Garrison information
- Garrison: 46th Independent Radio-Technical Unit

= Balkhash Radar Station =

Radar station in Kazakhstan

Balkhash Radar Station (also described as Sary Shagan radar node and Balkhash-9) is the site of two generations of Soviet and Russian early warning radars. It is located on the west coast of Lake Balkhash near Sary Shagan test site in Kazakhstan. Although it was used for monitoring satellites in low Earth orbit it was mainly a key part of the Russian system of warning against missile attack. It provided coverage of western and central China, India, Pakistan and submarine missile launches in the Bay of Bengal. There have been six radars at this site, the last one was removed from service on 1 June 2020, and it was run by the Russian Space Forces.

The military townlet for the station is called Balkhash-9 (Балхаш-9). The station is 13 km east of the village of Gulshat in Karagandy Province and 90 km north east of Priozersk, the main town for Sary Shagan.

==Space surveillance==

Balkhash was founded as OS-2, a space surveillance site with four Dnestr (NATO codename "Hen House") radar stations, which were started in 1964 and tested in 1968. It could detect satellites at an altitude of up to 3000 km. The prototype Dnestr radar, TsSO-P, was built nearby on the Sary Shagan test site .
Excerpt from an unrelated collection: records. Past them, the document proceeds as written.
-- ==== Sys2Proof/Certificates/Slice0/Obligations.lean ====
section
/-! DEFINITION. The statements for the provers. A command's statement says that `exec` answers a next state, under
hypotheses on the state and the operands alone, and what that state is: either the whole of it, or the state `u` it
is but for the follow-ups of a command (`FollowUp u t`), so that everything `u` does not name is unchanged. -/
section
open Sys2Proof Sys2Proof.Machine

/-! ### The queue of commands, and the whole machine -/

/-- A step carries out the command at the front of the queue with the queue's rest (the queue is the model's choice,
log 34). -/
def Obligations.StepCarriesOutFrontCommand : Prop :=
  ∀ (c : Instr) (rest : List Instr) (s : State),
    step { s with pending := c :: rest } = exec c { s with pending := rest }

/-- With no command waiting a step is one tick of the clock and nothing else (the model's choice, log 1); without
power no command but POWER_ON_RESET changes anything (the model's choice, log 11). -/
def Obligations.IdleAndUnpoweredSteps : Prop :=
  (∀ s : State, s.pending = [] → step s = .next { s with now := s.now + 1 }) ∧
  (∀ (c : Instr) (s : State), s.powered = false → (∀ pins, c ≠ .powerOnReset pins) → exec c s = .next s)

/-- Every step keeps the canonical form of the cell memory (the model's form, INVENTORY.md). -/
def Obligations.MemoryKeepsCanonicalForm : Prop :=
  ∀ s t : State, s.memoryCanonical → step s = .next t → t.memoryCanonical

/-- Every step keeps the store's shape, so that free cells and record lengths always make 4096 (R1, R2, R6). -/
def Obligations.StoreKeepsItsShape : Prop :=
  ∀ s t : State, s.StoreShape → step s = .next t →
    t.StoreShape ∧ t.store.free + t.store.used = 4096 ∧ t.store.freeRecs + t.store.recs.length = 24

/-- Every step keeps the queues and counters of the blocks in their ranges, 64 sensing records in the ranges of
R102, the compositions and their fields in the bounds of R124 and R125, the error and dropped counts and the claim
positions of the records in those of R3, the phase index within 24 (R142) and the leader count within 10 (R175). -/
def Obligations.BlocksStayInRange : Prop :=
  ∀ s t : State, step s = .next t →
    (s.CountersInRange → t.CountersInRange) ∧ (s.KeysInRange → t.KeysInRange) ∧
    (s.CompsInBounds → t.CompsInBounds) ∧ (s.RecordsInRange → t.RecordsInRange) ∧
    (s.PrintInRange → t.PrintInRange) ∧ (s.PunchInRange → t.PunchInRange)

/-- The strap values change at a reset alone (R23, R24, R199). -/
def Obligations.StrapsHoldUntilReset : Prop :=
  ∀ (c : Instr) (s t : State), (∀ p, c ≠ .powerOnReset p) → (∀ p, c ≠ .resetPin p) →
    exec c s = .next t → t.straps = s.straps

/-- Once locked, the identity memory never changes, at a reset and through loss of power included (R88). -/
def Obligations.LockedIdentityNeverChanges : Prop :=
  ∀ s t : State, s.IdentityLocked → step s = .next t →
    t.IdentityLocked ∧ t.answer.memory = s.answer.memory
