/-- A measure of the Answer Unit starts only at the command that makes its condition hold, and the rest measure again at
a press (R96, R97). -/
theorem Done.measures {c : Instr} {s t : State} (h : Done c s t) (hs : s.MeasuresRun) :
    (∀ x, t.answer.rest = some x →
      s.answer.rest = some x ∨ (x = t.now ∧ (s.answer.rest = none ∨ isPressCommand c = true))) ∧
    (∀ x, t.answer.dormancy = some x → s.answer.dormancy = some x ∨ (x = t.now ∧ s.answer.dormancy = none)) := by
  obtain ⟨u, hu, rfl | ⟨rfl, k⟩⟩ := h
  · obtain ⟨v, hv, he⟩ := u.settle_cases
    rw [he]
    have hrest : ∀ x, v.updateMeasures.answer.rest = some x →
        v.answer.power = .active ∧ x = v.answer.rest.getD v.now := by
      intro x hx
      simp only [State.updateMeasures] at hx
      split at hx <;> simp_all
    have hdorm : ∀ x, v.updateMeasures.answer.dormancy = some x →
        v.answer.power = .quiet ∧ x = v.answer.dormancy.getD v.now := by
      intro x hx
      simp only [State.updateMeasures] at hx
      split at hx <;> simp_all
    have hnow : v.updateMeasures.now = v.now := rfl
    rcases u.wakeOnWork_cases with ⟨hn, e⟩ | ⟨hp, hw, e⟩
    · rw [e] at hv
      constructor <;> intro x hx
      · obtain ⟨hactive, hx⟩ := hrest x hx
        rw [hv.answer] at hx hactive
        cases hr : u.answer.rest with
        | some y => exact .inl (hu.moved.rest x (by rw [hr] at hx ⊢; exact congrArg some hx.symm))
        | none => exact .inr ⟨by rw [hr] at hx; exact hx, hu.moved.restBegins hs (.inl hr) (.inl hactive)⟩
      · obtain ⟨hquiet, hx⟩ := hdorm x hx
        rw [hv.answer] at hx hquiet
        cases hr : u.answer.dormancy with
        | some y => exact .inl (hu.moved.dormancy x (by rw [hr] at hx ⊢; exact congrArg some hx.symm))
        | none => exact .inr ⟨by rw [hr] at hx; exact hx, hu.moved.dormancyBegins hs hquiet hr⟩
    · rw [e] at hv
      constructor <;> intro x hx
      · obtain ⟨-, hx⟩ := hrest x hx
        rw [hv.answer] at hx
        exact .inr ⟨hx, hu.moved.restBegins hs (.inr hp) (.inr hw)⟩
      · obtain ⟨hquiet, -⟩ := hdorm x hx
        rw [hv.answer] at hquiet
        cases hquiet
  · exact ⟨fun x hx => .inl (k.rest ▸ hx), fun x hx => .inl (k.dormancy ▸ hx)⟩

end Sys2Proof.Machine
end

section
/-! The commands of the line, the Sender and the store (spec/01 to spec/04) are `Done`. -/
namespace Sys2Proof.Machine

theorem State.reach_written (s : State) (i : Nat) : Written s (s.reach i) := .same (by rfl)

/-- The clock and the line's own items are read by no invariant. -/
theorem State.setLine_written (s : State) (i : Nat) (l : LineIf) : Written s { s.reach i with line := l } := .same (by rfl)

/-- The Sender's own items but its replies and its generator are read by no invariant. -/
theorem State.setSender_written (s : State) (r : Sender) (hreplies : r.replies = s.sender.replies)
    (hgenerator : r.generator = s.sender.generator) : Written s { s with sender := r } :=
  ⟨{ counters := State.CountersInRange.congr hreplies hgenerator rfl rfl rfl rfl rfl rfl rfl rfl }, .same (by rfl)⟩

theorem State.stepGenerator_written (s : State) (n : Nat) : Written s (s.stepGenerator n) :=
  ⟨s.stepGenerator_keeps n, .same (by rfl)⟩

theorem State.chooseNext_written (s : State) : Written s s.chooseNext := s.chooseNext_side.written

/-- What an operation writes without follow-ups, with the conditions of the measures as they stand. -/
theorem Written.done_still {c : Instr} {s u : State} (h : Written s u) (k : Still s u) : Done c s u :=
  .of_still h.keeps (.of_stands h.apart.stands) k

/-! ### Line conditions and deferral -/

theorem State.becomeQuiet_written (s : State) : Written s s.becomeQuiet := by
  refine ⟨s.becomeQuiet_keeps, ?_⟩
  unfold State.becomeQuiet
  dsimp only
  split
  · exact Apart.trans (.same (by rfl)) (State.chooseNext_side _).apart
  · exact .same (by rfl)

theorem State.leaveQuiet_written (s : State) (c : LineCondition) : Written s (s.leaveQuiet c) := by
  refine ⟨s.leaveQuiet_keeps c, ?_⟩
  unfold State.leaveQuiet
  dsimp only
  split
  · exact .same (by rfl)
  · exact .same (by rfl)

theorem State.orderStart_written (s : State) (lastMark : Bool) : Written s (s.orderStart lastMark) := by
  refine ⟨s.orderStart_keeps lastMark, ?_⟩
  obtain ⟨-, h⟩ | ⟨-, -, h⟩ | ⟨-, header, block, -, h⟩ := s.orderStart_cases lastMark <;> rw [h] <;> exact .same (by rfl)

theorem State.spanComplete_written (s : State) (lastMark : Bool) : Written s (s.spanComplete lastMark) := by
  unfold State.spanComplete
  exact .ite ⟨{ counters := fun h => { h with } }, (.same (by rfl))⟩ (s.orderStart_written lastMark)

theorem State.startAfterCycle_written (s : State) (lastMark : Bool) : Written s (s.startAfterCycle lastMark) := by
  unfold State.startAfterCycle
  exact .ite (s.orderStart_written lastMark) (.refl s)

theorem State.cutBlock_written (s : State) : Written s s.cutBlock := s.cutBlock_side.written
In 1967-8 a Dnepr early warning radar was started adjacent to the 4 Dnestr radars and it was commissioned in the early 1970s.
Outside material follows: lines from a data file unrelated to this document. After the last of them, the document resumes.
-- ==== Sys2Proof/Laws/Bytes.lean ====
section
/-! SUPPORT. The byte-string notation of Machine/Bytes.lean and the rearrangements built on it, read position by position:
lengths, bytes at an index, and the two readings of a string as a number. -/

namespace Sys2Proof.Machine

/-! ## Strings given position by position -/

@[simp] theorem length_map_range {n : Nat} (f : Nat → Byte) : ((List.range n).map f).length = n := by simp

theorem getElem?_map_range {n i : Nat} (f : Nat → Byte) (h : i < n) : ((List.range n).map f)[i]? = some (f i) := by
  simp [h]

@[simp] theorem length_rearrange (n : Nat) (f : Nat → Nat) (b : Bytes) : (rearrange n f b).length = n := by
  simp [rearrange]

theorem getElem?_rearrange {n i : Nat} (f : Nat → Nat) (b : Bytes) (h : i < n) (hb : f i < b.length) :
    (rearrange n f b)[i]? = b[f i]? := by
  simp [rearrange, h, hb]

/-- Two strings of n bytes that agree at every index below n are equal. -/
theorem ext_below {n : Nat} {a b : Bytes} (ha : a.length = n) (hb : b.length = n) (h : ∀ i < n, a[i]? = b[i]?) : a = b := by
  apply List.ext_getElem?
  intro i
  by_cases hi : i < n
  · exact h i hi
  · rw [List.getElem?_eq_none (by omega), List.getElem?_eq_none (by omega)]

/-- A rearrangement by g after one by f takes the byte at f (g i), where both stay inside the string. -/
theorem rearrange_rearrange (n : Nat) (f g : Nat → Nat) (b : Bytes) (hb : b.length = n) (hf : ∀ i < n, f i < n)
    (hg : ∀ i < n, g i < n) (hid : ∀ i < n, f (g i) = i) : rearrange n g (rearrange n f b) = b := by
  refine ext_below (n := n) (by simp) hb fun i hi => ?_
  rw [getElem?_rearrange g _ hi (by simpa using hg i hi), getElem?_rearrange f _ (hg i hi) (by rw [hb]; exact hf _ (hg i hi)),
    hid i hi]

@[simp] theorem length_be (n v : Nat) : (be n v).length = n := by simp [be]
@[simp] theorem length_le (n v : Nat) : (le n v).length = n := by simp [le]
@[simp] theorem length_toBytesLE (u : Uint256) : (toBytesLE u).length = 32 := by simp [toBytesLE]
@[simp] theorem length_toBytesBEWordwise (u : Uint256) : (toBytesBEWordwise u).length = 32 := by simp [toBytesBEWordwise]
@[simp] theorem length_rep (x : Byte) (n : Nat) : (rep x n).length = n := by simp [rep]

theorem getElem?_toBytesLE (u : Uint256) {i : Nat} (h : i < 32) :
    (toBytesLE u)[i]? = some (u.extractLsb' (8 * i) 8) := getElem?_map_range _ h

theorem getElem?_toBytesBEWordwise (u : Uint256) {p : Nat} (h : p < 32) :
    (toBytesBEWordwise u)[p]? = some (u.extractLsb' (32 * (p / 4) + 8 * (3 - p % 4)) 8) :=
  getElem?_map_range (fun p => u.extractLsb' (32 * (p / 4) + 8 * (3 - p % 4)) 8) h

theorem getElem?_be (n v : Nat) {i : Nat} (h : i < n) : (be n v)[i]? = some (BitVec.ofNat 8 (v / 2 ^ (8 * (n - 1 - i)))) :=
  getElem?_map_range (fun i => BitVec.ofNat 8 (v / 2 ^ (8 * (n - 1 - i)))) h

theorem getElem?_le (n v : Nat) {i : Nat} (h : i < n) : (le n v)[i]? = some (BitVec.ofNat 8 (v / 2 ^ (8 * i))) :=
  getElem?_map_range (fun i => BitVec.ofNat 8 (v / 2 ^ (8 * i))) h

/-- A byte of a number, as bits. -/
theorem ofNat_div_eq_extractLsb' {w : Nat} (x : BitVec w) (k : Nat) :
    BitVec.ofNat 8 (x.toNat / 2 ^ k) = x.extractLsb' k 8 := by
  apply BitVec.eq_of_toNat_eq
  simp [BitVec.extractLsb'_toNat, Nat.shiftRight_eq_div_pow]

/-! ## The chunk swap -/

theorem chunkSource_lt {n i : Nat} (hn : n % 4 = 0) (h : i < n) : chunkSource i < n := by
  unfold chunkSource; omega

theorem chunkSource_chunkSource (i : Nat) : chunkSource (chunkSource i) = i := by
  unfold chunkSource; omega

@[simp] theorem length_chunkswap4 (b : Bytes) : (chunkswap4 b).length = b.length := by simp [chunkswap4]

theorem getElem?_chunkswap4 (b : Bytes) (hb : b.length % 4 = 0) {i : Nat} (h : i < b.length) :
    (chunkswap4 b)[i]? = b[chunkSource i]? :=
  getElem?_rearrange _ _ h (chunkSource_lt hb h)

/-! ## Reading a string as a number -/

@[simp] theorem leval_nil : leval [] = 0 := rfl
@[simp] theorem leval_cons (x : Byte) (b : Bytes) : leval (x :: b) = x.toNat + 256 * leval b := rfl
@[simp] theorem beval_nil : beval [] = 0 := rfl

theorem beval_append (a b : Bytes) : beval (a ++ b) = beval a * 256 ^ b.length + beval b := by
  induction b using List.reverseRecOn with
  | nil => simp
  | append_singleton b x ih =>
    rw [← List.append_assoc]
    simp only [beval, List.foldl_append, List.foldl_cons, List.foldl_nil, List.length_append, List.length_cons,
      List.length_nil] at ih ⊢
    rw [ih]; ring

theorem beval_cons (x : Byte) (b : Bytes) : beval (x :: b) = x.toNat * 256 ^ b.length + beval b := by
  have := beval_append [x] b
  simpa [beval] using this

theorem beval_lt (b : Bytes) : beval b < 256 ^ b.length := by
  induction b with
  | nil => simp
  | cons x b ih =>
    rw [beval_cons, List.length_cons, pow_succ]
    have := x.isLt
    nlinarith

theorem leval_lt (b : Bytes) : leval b < 256 ^ b.length := by
  induction b with
  | nil => simp
  | cons x b ih =>
    rw [leval_cons, List.length_cons, pow_succ]
    have := x.isLt
    omega

/-- The byte of a little-endian number at index i is the byte of its string there. -/
theorem leval_div_mod (b : Bytes) (i : Nat) (h : i < b.length) : leval b / 256 ^ i % 256 = b[i].toNat := by
  induction b generalizing i with
  | nil => simp at h
  | cons x b ih =>
    have hx := x.isLt
    cases i with
    | zero => simp; omega
    | succ i =>
      have : leval (x :: b) / 256 ^ (i + 1) = leval b / 256 ^ i := by
        rw [pow_succ', ← Nat.div_div_eq_div_mul, leval_cons]
        congr 1; omega
      rw [this, ih i (by simpa using h)]
      simp

@[simp] theorem beval_replicate_zero (z : Nat) : beval (rep 0#8 z) = 0 := by
  induction z with
  | zero => rfl
  | succ z ih =>
    have : rep 0#8 (z + 1) = 0#8 :: rep 0#8 z := rfl
    rw [this, beval_cons, ih]; simp

/-- A string of fixed length is determined by its big-endian number. -/
theorem beval_injective {a b : Bytes} (h : a.length = b.length) (hv : beval a = beval b) : a = b := by
  induction a generalizing b with
  | nil => cases b with
    | nil => rfl
    | cons => simp at h
  | cons x a ih =>
    cases b with
    | nil => simp at h
    | cons y b =>
      simp only [List.length_cons, Nat.add_right_cancel_iff] at h
      rw [beval_cons, beval_cons, h] at hv
      have ha := beval_lt a
      have hb := beval_lt b
      rw [h] at ha
      have hpos : 0 < 256 ^ b.length := by positivity
      have hxy : x.toNat = y.toNat := by
        have h1 : (x.toNat * 256 ^ b.length + beval a) / 256 ^ b.length = x.toNat := by
          rw [Nat.add_comm, Nat.add_mul_div_right _ _ hpos, Nat.div_eq_of_lt ha, Nat.zero_add]
        have h2 : (y.toNat * 256 ^ b.length + beval b) / 256 ^ b.length = y.toNat := by
          rw [Nat.add_comm, Nat.add_mul_div_right _ _ hpos, Nat.div_eq_of_lt hb, Nat.zero_add]
        rw [← h1, hv, h2]
      rw [BitVec.eq_of_toNat_eq hxy, ih h (by rw [hxy] at hv; omega)]

/-- The big-endian string of n bytes spells the number modulo 256^n. -/
theorem beval_be (n v : Nat) : beval (be n v) = v % 256 ^ n := by
  induction n generalizing v with
  | zero => simp [be, Nat.mod_one]
  | succ n ih =>
    have hsplit : be (n + 1) v = be n (v / 256) ++ [BitVec.ofNat 8 v] := by
      refine ext_below (n := n + 1) (by simp) (by simp) fun i hi => ?_
      rw [getElem?_be _ _ hi]
      by_cases h : i < n
      · rw [List.getElem?_append_left (by simpa using h), getElem?_be _ _ h, Nat.div_div_eq_div_mul]
        have : 256 * 2 ^ (8 * (n - 1 - i)) = 2 ^ (8 * (n + 1 - 1 - i)) := by
          rw [show 8 * (n + 1 - 1 - i) = 8 + 8 * (n - 1 - i) by omega, pow_add]; norm_num
        rw [this]
      · have : i = n := by omega
        subst this
        simp
    rw [hsplit, beval_append, ih]
    simp only [beval, List.foldl_cons, List.foldl_nil, List.length_cons, List.length_nil, BitVec.toNat_ofNat]
    rw [pow_succ' 256 n, Nat.mod_mul]
    norm_num
    ring

end Sys2Proof.Machine
end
The Dnepr radar was the last functioning radar on the site.

| Radar | Coordinates | Azimuth | Type | Built | Details |
|---|---|---|---|---|---|
| Radar 1 | 46°36′27″N 74°31′24″E﻿ / ﻿46.60741°N 74.523304°E | 270 | Dnestr | 1964-1970 | Modernised to Dnestr-M. Operation 1970. Decommissioned September 1995. Derelict. |
| Radar 2 | 46°36′52″N 74°31′23″E﻿ / ﻿46.614574°N 74.523132°E | 270 | Dnestr | 1964-1968 | Operational 1968. Decommissioned January 1984. Derelict. |
| Radar 3 | 46°37′31″N 74°31′02″E﻿ / ﻿46.625333°N 74.51721°E | 60 | Dnestr | 1964-1968 | Operational 1968. Decommissioned January 1984. Derelict. |
| Radar 4 | 46°37′53″N 74°30′45″E﻿ / ﻿46.631463°N 74.512618°E | 60 | Dnestr | 1964-1968 | Operational 1968. Decommissioned September 1988. Derelict. |
| Radar 5 | 46°36′11″N 74°31′52″E﻿ / ﻿46.603076°N 74.530985°E | 180, 124 | Dnepr | 1968-1972 | Operational 1972. Modernised to Dnepr. Operational from 1974. Removed from combat alert in June 2020. |

==Second generation Daryal radar==

Balkhash had a Daryal-U radar (NATO codename "Pechora"), a bistatic phased-array early warning radar consisting of two separate large phased-array antennas 2.7 km apart. The transmitter array was 30 × 40 m and the receiver was 80 × 80 m in size. The system is a VHF system operating at a wavelength of 1.5 to 2 meters (150 to 200 MHz). The claimed range of a Daryal installation is 6000 km.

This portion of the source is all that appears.